CeD patients showed reduced metabolites in the pentose phosphate pathway and increased TCA cycle intermediates relative to healthy controls. L-proline, D-proline, microbiota-related aromatic amino acid metabolites, glycine-conjugated bile acids, and panuosterone were elevated. Long-chain acylcarnitines were reduced despite higher reported fat intake. Absolute numbers of differentially expressed metabolites and confidence intervals are not reported by the study.

How it was done

Cross-sectional observational study with 60 participants (15 CeD, 15 healthy controls, 30 IBD) in Northwest China.

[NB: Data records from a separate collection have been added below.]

/-- An entry is armed or armed again (R96): its destination is rewritten, its counts are cleared, and a flag that is set
fires the send side. -/
def State.armEntry (s : State) (sd e : Nat) (c : Cmd) (d : ArmDesc) : State :=
  let old := s.entry sd e
  let s := s.dropPins old.pins
  let (rp, sp) := d.sidePins
  let rp := c.pages.filter fun pg => rp.contains pg
  let sp := c.pages.filter fun pg => sp.contains pg
  let x : Entry :=
    { rst := d.rx.toNat, sst := d.tx.toNat, flag := old.flag, dup := false, sat := false, asid := some c.asid, task := c.task
      desc := some d, rpins := rp, spins := sp, bitmap := 0, count := 0, armedAt := s.cyc, lines := [], sent := 0
      sendStatus := 0, vj := c.vj, tries := 0, dying := false, half := false, owed := false }
  let s := s.updEntry sd e fun _ => if d.tx && old.flag then x.fire else x
  if d.rx then (s.engWrite (.sp c.task d.dtile) (List.replicate fixedBytes 0) []).1 else s

/-- R96, R274. The k-th released command, a ctarm, arms its entry, or ends BUSY, OWNER or PLACE. -/
def execCollectiveArm (k : Nat) (s : State) : Out :=
  let s := s.pinCmd k
  .next (match s.cmds[k]? with
    | some c =>
      match c.kind with
      | .ctarm sd e d =>
        let s := if s.pinsHeld c && !s.heldBy c then s.expire sd e else s
        let x := s.entry sd e
        if !s.pinsHeld c || s.heldBy c || (d.rx && s.tentative (.sp c.task d.dtile) fixedBytes) then s
        else if x.busy then (s.armFails d 7).endCmd k true
        else if x.foreign c.asid then (s.armFails d 10).endCmd k true
        else if d.rx && stackOf (coreOf c.part) ≠ sd then (s.armFails d 13).endCmd k true
        else (s.armEntry sd e c d).endCmd k false
      | _ => s
    | none => s)

/-- R274. The k-th released command, a disarm: it waits until sending and a completion under way have ended and does nothing to another
ASID's entry. A side whose deadline has passed has timed out first (R102). -/
def execCollectiveDisarm (k : Nat) (s : State) : Out :=
  .next (match s.cmds[k]? with
    | some c =>
      match c.kind with
      | .ctarmDis sd e =>
        let s := if s.heldBy c then s else s.expire sd e
        let x := s.entry sd e
        if s.heldBy c then s
        else if x.foreign c.asid then s.endCmd k true
        else if x.sst = 2 || x.owed then s
        else (s.idleEntry sd e).endCmd k true
      | _ => s
    | none => s)

/-- R97, R275. The k-th released command, a ctset: it fires a waiting entry, or leaves the flag set. -/
def execSendFlagSet (k : Nat) (s : State) : Out :=
  .next (match s.cmds[k]? with
    | some c =>
      match c.kind with
      | .ctset sd e =>
        let x := s.entry sd e
        if s.heldBy c then s
        else if x.foreign c.asid then s.endCmd k true
        else (s.updEntry sd e fun x =>
          { (if x.sst = 1 then x.fire else { x with flag := true }) with vj := max x.vj c.vj }).endCmd k true
      | _ => s
    | none => s)

/-! ### Contributions -/

/-- Elements in one 128-byte line of a source image's data (R58, R98). -/
def lineElems (f : BitVec 4) : Nat := 1024 / elemBits f

/-- The lines of a contribution: those of the source image's data region (R98). -/
def contribLines (f : BitVec 4) : Nat := 4096 / lineElems f

/-- One element combined into the destination (R99, R203, R204); with the entry's marks. -/
def State.combine (s : State) (d : ArmDesc) (dest : Place) (e : Nat) (v : FV) (x : Entry) (spoil : Bool) : State × Entry :=
  let y := s.addInto (d.op + 1) d.anchor x.vj (dest.add (16 * e)) v spoil
  (y.2.1, { x with sat := x.sat || y.1.sat })

/-- What of a result image comes from poisoned stretches of the destination tile, by offset and length (R55, R58, R333): the elements
read out of them, the checksums of their rows and columns, and the corner. -/
def resultBad (bad : List (Nat × Nat)) : List (Nat × Nat) :=
  if bad.isEmpty then []
  else
    let es := (List.range 4096).filter fun e => meetsBad bad (16 * e) 16
    (tailStart 0 + 0x200, 4) :: es.flatMap fun e => [(4 * e, 4), (tailStart 0 + 4 * (e / 64), 4), (tailStart 0 + 0x100 + 4 * (e % 64), 4)]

Metabolomic analysis used UHPLC-QTRAP-MS with a pseudo-targeted approach; dietary intake was assessed by food frequency questionnaire. Metabolomic data were adjusted for energy and 17 specific nutrients.

Effect magnitude

The study does not report standardised effect sizes (OR, RR, SMD, MD) or confidence intervals for identified metabolites; the magnitude of between-group differences is not rigorously quantified.

Limitations

Extremely small sample (n=15 in the CeD group), severely limiting statistical power and generalisability; no formal risk-of-bias tool was applied (ROBINS-I, applicable to observational studies, was not used). Cross-sectional design precludes causal inference. Dietary assessment by food frequency questionnaire is subject to recall bias. Absence of 95% CIs and formal effect sizes undermines clinical interpretation.

In clinical practice

This study does not provide sufficient basis for changes in clinical practice. Findings are exploratory and generate hypotheses about metabolic biomarkers in coeliac disease in Chinese populations. Clinicians should await larger, confirmatory studies before any diagnostic or therapeutic application.

What is still missing

Studies with larger, representative samples, longitudinal design, and external validation of identified metabolites are needed. Causality between metabolic alterations and coeliac disease pathogenesis in Asian populations remains to be established.